▼

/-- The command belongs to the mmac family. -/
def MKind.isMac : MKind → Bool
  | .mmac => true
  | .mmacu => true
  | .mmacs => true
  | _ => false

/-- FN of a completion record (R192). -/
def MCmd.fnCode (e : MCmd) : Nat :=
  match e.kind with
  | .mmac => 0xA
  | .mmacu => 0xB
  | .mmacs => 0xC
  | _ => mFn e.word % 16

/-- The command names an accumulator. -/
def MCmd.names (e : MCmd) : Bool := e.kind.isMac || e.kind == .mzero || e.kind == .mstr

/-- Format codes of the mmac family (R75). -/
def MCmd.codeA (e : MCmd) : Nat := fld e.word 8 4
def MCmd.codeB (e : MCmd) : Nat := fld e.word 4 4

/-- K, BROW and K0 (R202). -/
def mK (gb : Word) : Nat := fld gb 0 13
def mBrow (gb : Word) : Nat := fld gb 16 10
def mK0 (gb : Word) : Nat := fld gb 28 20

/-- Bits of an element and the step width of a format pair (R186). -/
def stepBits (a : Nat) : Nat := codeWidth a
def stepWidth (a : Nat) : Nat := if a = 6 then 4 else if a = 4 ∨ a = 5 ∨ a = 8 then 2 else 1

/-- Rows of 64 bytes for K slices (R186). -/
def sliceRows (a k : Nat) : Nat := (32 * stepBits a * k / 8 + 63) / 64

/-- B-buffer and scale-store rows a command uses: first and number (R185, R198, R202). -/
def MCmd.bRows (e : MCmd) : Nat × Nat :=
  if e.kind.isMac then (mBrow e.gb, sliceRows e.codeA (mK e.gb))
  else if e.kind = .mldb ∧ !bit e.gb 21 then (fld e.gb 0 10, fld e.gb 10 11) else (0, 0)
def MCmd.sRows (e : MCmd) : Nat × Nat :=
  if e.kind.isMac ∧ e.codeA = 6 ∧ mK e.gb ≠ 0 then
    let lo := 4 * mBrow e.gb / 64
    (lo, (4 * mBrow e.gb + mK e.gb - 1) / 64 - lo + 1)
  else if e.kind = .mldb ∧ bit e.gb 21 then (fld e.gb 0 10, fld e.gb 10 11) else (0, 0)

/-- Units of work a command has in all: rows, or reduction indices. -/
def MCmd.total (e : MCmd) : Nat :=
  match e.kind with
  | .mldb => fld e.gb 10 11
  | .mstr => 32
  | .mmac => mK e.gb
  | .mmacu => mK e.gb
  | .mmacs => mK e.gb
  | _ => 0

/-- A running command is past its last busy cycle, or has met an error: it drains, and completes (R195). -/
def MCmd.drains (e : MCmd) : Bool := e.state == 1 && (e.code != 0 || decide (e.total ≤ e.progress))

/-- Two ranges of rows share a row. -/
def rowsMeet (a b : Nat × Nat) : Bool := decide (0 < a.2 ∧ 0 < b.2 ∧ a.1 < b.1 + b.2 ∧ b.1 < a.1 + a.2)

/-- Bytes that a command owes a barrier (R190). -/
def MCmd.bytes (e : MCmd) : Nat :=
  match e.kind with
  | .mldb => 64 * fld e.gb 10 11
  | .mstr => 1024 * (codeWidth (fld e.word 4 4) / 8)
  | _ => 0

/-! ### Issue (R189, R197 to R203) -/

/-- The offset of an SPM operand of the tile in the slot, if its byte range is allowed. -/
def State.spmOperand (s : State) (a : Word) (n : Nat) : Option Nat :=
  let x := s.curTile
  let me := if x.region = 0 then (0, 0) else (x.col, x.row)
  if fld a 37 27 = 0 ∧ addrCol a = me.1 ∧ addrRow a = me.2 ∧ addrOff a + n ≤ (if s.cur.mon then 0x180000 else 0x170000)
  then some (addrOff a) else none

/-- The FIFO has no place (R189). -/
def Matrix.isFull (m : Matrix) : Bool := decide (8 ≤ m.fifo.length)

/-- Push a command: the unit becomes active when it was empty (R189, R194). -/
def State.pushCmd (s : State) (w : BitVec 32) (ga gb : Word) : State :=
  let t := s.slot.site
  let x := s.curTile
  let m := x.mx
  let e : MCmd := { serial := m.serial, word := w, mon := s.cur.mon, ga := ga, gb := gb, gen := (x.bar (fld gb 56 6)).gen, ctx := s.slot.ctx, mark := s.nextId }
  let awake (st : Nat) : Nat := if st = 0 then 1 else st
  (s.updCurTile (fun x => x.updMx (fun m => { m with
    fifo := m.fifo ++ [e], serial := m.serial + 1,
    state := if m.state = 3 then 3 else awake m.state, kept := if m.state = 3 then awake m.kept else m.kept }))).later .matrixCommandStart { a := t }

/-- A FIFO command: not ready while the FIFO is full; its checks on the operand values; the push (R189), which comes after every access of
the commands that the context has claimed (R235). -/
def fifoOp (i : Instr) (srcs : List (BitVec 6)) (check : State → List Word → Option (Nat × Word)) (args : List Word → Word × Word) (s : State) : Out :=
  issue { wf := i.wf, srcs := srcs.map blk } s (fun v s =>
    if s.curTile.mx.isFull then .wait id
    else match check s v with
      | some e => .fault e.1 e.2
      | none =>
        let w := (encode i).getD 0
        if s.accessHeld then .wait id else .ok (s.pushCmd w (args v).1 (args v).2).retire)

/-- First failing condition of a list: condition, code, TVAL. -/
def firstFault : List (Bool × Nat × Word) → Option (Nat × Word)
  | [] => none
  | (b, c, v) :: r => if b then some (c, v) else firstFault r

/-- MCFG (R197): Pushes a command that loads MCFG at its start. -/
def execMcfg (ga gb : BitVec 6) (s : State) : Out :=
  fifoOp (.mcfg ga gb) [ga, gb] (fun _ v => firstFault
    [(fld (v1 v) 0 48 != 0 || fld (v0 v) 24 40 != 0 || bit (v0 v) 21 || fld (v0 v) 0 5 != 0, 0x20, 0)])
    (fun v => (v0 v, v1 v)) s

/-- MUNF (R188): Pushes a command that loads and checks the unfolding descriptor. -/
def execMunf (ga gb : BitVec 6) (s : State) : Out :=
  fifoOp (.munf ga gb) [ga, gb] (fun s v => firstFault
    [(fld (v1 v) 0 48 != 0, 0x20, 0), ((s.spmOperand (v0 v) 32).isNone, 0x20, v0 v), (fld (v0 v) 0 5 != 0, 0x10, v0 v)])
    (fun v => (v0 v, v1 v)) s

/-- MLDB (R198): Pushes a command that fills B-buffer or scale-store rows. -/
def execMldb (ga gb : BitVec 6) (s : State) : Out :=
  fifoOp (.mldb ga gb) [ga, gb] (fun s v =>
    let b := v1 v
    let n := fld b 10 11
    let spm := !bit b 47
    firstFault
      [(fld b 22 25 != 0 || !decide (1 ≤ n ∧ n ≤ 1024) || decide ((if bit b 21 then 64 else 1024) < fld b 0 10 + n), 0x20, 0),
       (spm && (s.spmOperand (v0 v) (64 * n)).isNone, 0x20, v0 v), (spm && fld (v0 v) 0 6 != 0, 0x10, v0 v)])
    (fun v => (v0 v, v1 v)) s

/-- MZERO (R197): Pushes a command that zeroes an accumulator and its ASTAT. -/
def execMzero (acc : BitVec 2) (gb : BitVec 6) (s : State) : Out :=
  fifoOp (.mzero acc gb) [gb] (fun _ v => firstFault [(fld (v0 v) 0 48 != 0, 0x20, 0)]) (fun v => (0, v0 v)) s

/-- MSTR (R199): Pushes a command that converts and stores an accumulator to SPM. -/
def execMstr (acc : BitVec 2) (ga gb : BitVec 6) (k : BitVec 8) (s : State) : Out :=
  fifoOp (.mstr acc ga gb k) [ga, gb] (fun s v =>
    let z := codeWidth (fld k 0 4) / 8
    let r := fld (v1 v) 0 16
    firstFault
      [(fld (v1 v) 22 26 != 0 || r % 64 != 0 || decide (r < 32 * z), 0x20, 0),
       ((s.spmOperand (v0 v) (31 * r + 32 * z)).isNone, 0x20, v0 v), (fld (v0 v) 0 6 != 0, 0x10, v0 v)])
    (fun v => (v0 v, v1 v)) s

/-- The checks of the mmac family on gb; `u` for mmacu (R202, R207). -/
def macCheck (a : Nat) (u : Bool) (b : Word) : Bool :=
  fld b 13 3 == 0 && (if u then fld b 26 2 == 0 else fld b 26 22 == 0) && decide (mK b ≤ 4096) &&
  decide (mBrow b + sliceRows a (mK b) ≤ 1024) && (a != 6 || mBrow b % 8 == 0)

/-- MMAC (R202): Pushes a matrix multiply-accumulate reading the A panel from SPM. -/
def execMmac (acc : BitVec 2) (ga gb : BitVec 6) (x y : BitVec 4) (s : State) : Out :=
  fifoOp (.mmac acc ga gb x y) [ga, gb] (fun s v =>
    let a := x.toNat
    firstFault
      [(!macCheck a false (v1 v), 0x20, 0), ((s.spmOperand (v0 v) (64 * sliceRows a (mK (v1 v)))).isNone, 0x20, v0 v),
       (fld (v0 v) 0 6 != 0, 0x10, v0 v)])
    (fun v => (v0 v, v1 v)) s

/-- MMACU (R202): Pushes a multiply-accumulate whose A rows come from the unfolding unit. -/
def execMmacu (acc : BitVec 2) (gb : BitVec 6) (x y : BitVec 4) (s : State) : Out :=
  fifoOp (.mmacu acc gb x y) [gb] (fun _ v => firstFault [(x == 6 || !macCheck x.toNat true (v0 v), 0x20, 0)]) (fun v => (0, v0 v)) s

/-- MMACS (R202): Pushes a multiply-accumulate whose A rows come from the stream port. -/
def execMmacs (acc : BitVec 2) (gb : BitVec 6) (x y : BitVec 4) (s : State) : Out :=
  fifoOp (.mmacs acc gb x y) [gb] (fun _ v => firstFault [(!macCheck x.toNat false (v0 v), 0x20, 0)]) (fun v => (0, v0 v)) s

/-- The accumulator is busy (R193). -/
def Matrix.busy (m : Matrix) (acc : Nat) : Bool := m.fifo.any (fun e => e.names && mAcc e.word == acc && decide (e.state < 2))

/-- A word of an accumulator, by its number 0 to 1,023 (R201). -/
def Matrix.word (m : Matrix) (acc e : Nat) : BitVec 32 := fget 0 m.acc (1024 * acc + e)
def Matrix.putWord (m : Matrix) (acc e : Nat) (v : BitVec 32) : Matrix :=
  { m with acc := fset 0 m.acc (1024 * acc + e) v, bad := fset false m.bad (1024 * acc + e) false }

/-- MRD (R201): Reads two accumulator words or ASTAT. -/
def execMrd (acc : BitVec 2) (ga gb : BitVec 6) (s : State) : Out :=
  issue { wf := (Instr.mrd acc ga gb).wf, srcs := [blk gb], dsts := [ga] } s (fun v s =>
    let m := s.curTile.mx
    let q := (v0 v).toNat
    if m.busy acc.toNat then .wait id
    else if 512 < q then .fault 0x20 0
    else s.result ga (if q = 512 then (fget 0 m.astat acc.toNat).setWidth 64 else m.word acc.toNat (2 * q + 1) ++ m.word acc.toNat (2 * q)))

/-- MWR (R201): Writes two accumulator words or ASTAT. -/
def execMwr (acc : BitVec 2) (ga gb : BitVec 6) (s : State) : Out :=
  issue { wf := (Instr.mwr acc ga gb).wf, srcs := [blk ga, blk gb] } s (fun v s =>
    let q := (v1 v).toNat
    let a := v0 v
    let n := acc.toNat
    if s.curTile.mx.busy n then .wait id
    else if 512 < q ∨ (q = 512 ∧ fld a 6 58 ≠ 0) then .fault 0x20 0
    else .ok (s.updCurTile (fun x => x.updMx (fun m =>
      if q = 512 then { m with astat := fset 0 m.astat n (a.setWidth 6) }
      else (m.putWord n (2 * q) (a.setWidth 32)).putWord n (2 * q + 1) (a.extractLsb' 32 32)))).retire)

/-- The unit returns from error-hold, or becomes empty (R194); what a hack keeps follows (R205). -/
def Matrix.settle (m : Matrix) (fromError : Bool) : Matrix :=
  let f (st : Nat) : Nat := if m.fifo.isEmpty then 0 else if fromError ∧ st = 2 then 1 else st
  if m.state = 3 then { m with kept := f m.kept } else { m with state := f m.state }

▲

Activity = Go through the entries above and copy every line containing "sliceRows".

Task response =
def sliceRows (a k : Nat) : Nat := (32 * stepBits a * k / 8 + 63) / 64
  if e.kind.isMac then (mBrow e.gb, sliceRows e.codeA (mK e.gb))
  decide (mBrow b + sliceRows a (mK b) ≤ 1024) && (a != 6 || mBrow b % 8 == 0)
      [(!macCheck a false (v1 v), 0x20, 0), ((s.spmOperand (v0 v) (64 * sliceRows a (mK (v1 v)))).isNone, 0x20, v0 v),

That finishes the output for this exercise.